One of the more recent phenomena, at least in Oaxaca, has been teaching to cook with mezcal. And so it was natural for Chef Pilar to put cooking with mezcal in her six-week class rotation. She’d been using the spirit in recipes for years; in her classes, at her restaurant, and when demonstrating and promoting Oaxacan cookery outside of Mexico at American and Canadian cooking schools and restaurants.

But ask Chef Pilar if traditional Oaxacan cooks use mezcal as an ingredient in their dishes, and the answer is a resounding NO. But she’s not a traditional cook by any means, notwithstanding that she learned her trade from her maternal grandmother. Chef Pilar comes to the industry through her university degree program in food sciences and nutrition. Since she keeps up with modern trends in gastronomy, her mezcal is an ingredient just as other spirits are for the great chefs of the western world.

This particular class began as Chef Pilar invariably does, with a brief summary of what will be prepared in class and the ingredients to be purchased at a local marketplace. Where perhaps others are not prepared to adlib, Chef Pilar notes that there could be an extra recipe and dish thrown into the mix, depending on the availability of seasonal produce. “Rainy season is just beginning, so we might find some fresh wild mushrooms brought down from the sierra early this morning, and I can then decide what to do with them,” she advises. She then asks if there are any vegetarians in the group and if anyone has a food allergy.

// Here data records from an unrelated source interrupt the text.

-- ==== Sys2Proof/Word.lean ====
section
/-! DEFINITION. The word types of the core and the type of a sparse memory (spec/00_scope.md R8, R11; 10_state.md R26). -/

namespace Sys2Proof

/-- One byte of a block or of block RAM (R8: bytes are 8 bits, bit 0 the least significant). -/
abbrev Byte := BitVec 8

/-- A signed 16-bit sample or history value, as its two's-complement pattern (R11, R105). -/
abbrev Sample := BitVec 16

/-- A 32-bit register or command word (R26, R90). -/
abbrev Word := BitVec 32

/-- A memory of `w`-bit cells: the WRITTEN cells only, each with its address, in strictly rising order of address.
An address that is not listed is an unwritten cell (10_state.md R41). `Mem 8` is a list of `Host.Cell`. -/
abbrev Mem (w : Nat) := List (Nat × BitVec w)

end Sys2Proof
end

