-- ==== Sys2Proof/Machine/Sequencer.lean ====
section
/-! DEFINITION. Who moves next: the host agent with its program, or the core sequencer (00_scope.md R12, R16; 44_commands.md
R230; 30_encoding.md R122). -/

namespace Sys2Proof.Machine

/-- The core sequencer's step is enabled exactly when BUSY = 1 (R230). -/
def State.coreEnabled (s : State) : Bool := s.busy

/-- The host's next step is enabled when its program has one left; a WAIT only when BUSY = 0 (R122). -/
def State.hostEnabled (s : State) : Bool :=
  match s.script with
  | [] => false
  | .access _ :: _ => true
  | .wait :: _ => !s.busy

/-- Both agents could move. -/
def State.contended (s : State) : Bool := s.coreEnabled && s.hostEnabled

/-- Who moves next; nobody when no step is enabled (R16). Where both could, the schedule says who; it is finite and the core
moves when it has run out, which is the weak fairness of R230 (log 3, log 4). -/
def State.turn (s : State) : Option Agent :=
  if s.contended then
    match s.schedule with
    | .host :: _ => some .host
    | _ => some .core
  else if s.coreEnabled then some .core
  else if s.hostEnabled then some .host
  else none

/-- The schedule after a step: a choice is used up where there was one to make. -/
def State.afterTurn (s : State) : State := if s.contended then { s with schedule := s.schedule.tail } else s

/-- The host's next step: its access, or the WAIT that BUSY = 0 lets pass (R120, R122). -/
def hostStep (s : State) : Host.Outcome State Fault Refusal :=
  match s.script with
  | [] => .next s
  | .access a :: ops => hostAccess a { s with script := ops }
  | .wait :: ops => .next { s with script := ops }

end Sys2Proof.Machine
end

The market visit also proceeded as predicted, with Chef Pilar buying ingredients while pointing out and explaining about particular chiles, some tropical fruits, gusanos and chapulines, tejate, masa, and more. On this day we also attended a fresh fish market for shrimp and red snapper, the latter being a key ingredient for ceviche al mezcal, a last-minute addition to the class menu.

Good chefs are always ready to adapt and learn. Pilar is no exception, and where she stands out from some others who instruct, is by not hiding from her students the fact that she’s always anxious to learn and doesn’t know it all. Case in point, our special guest attendee was a traditional cook from the Mixteca Alta district of Oaxaca. She had brought down from her region some unique ingredients for teaching how to make a particular salsa, a second supplement to the fixed five-course menu. Chef Pilar asked questions with a view to learning about the chiles and nuts being used and how to incorporate them into the salsa recipe – just as the rest of us did.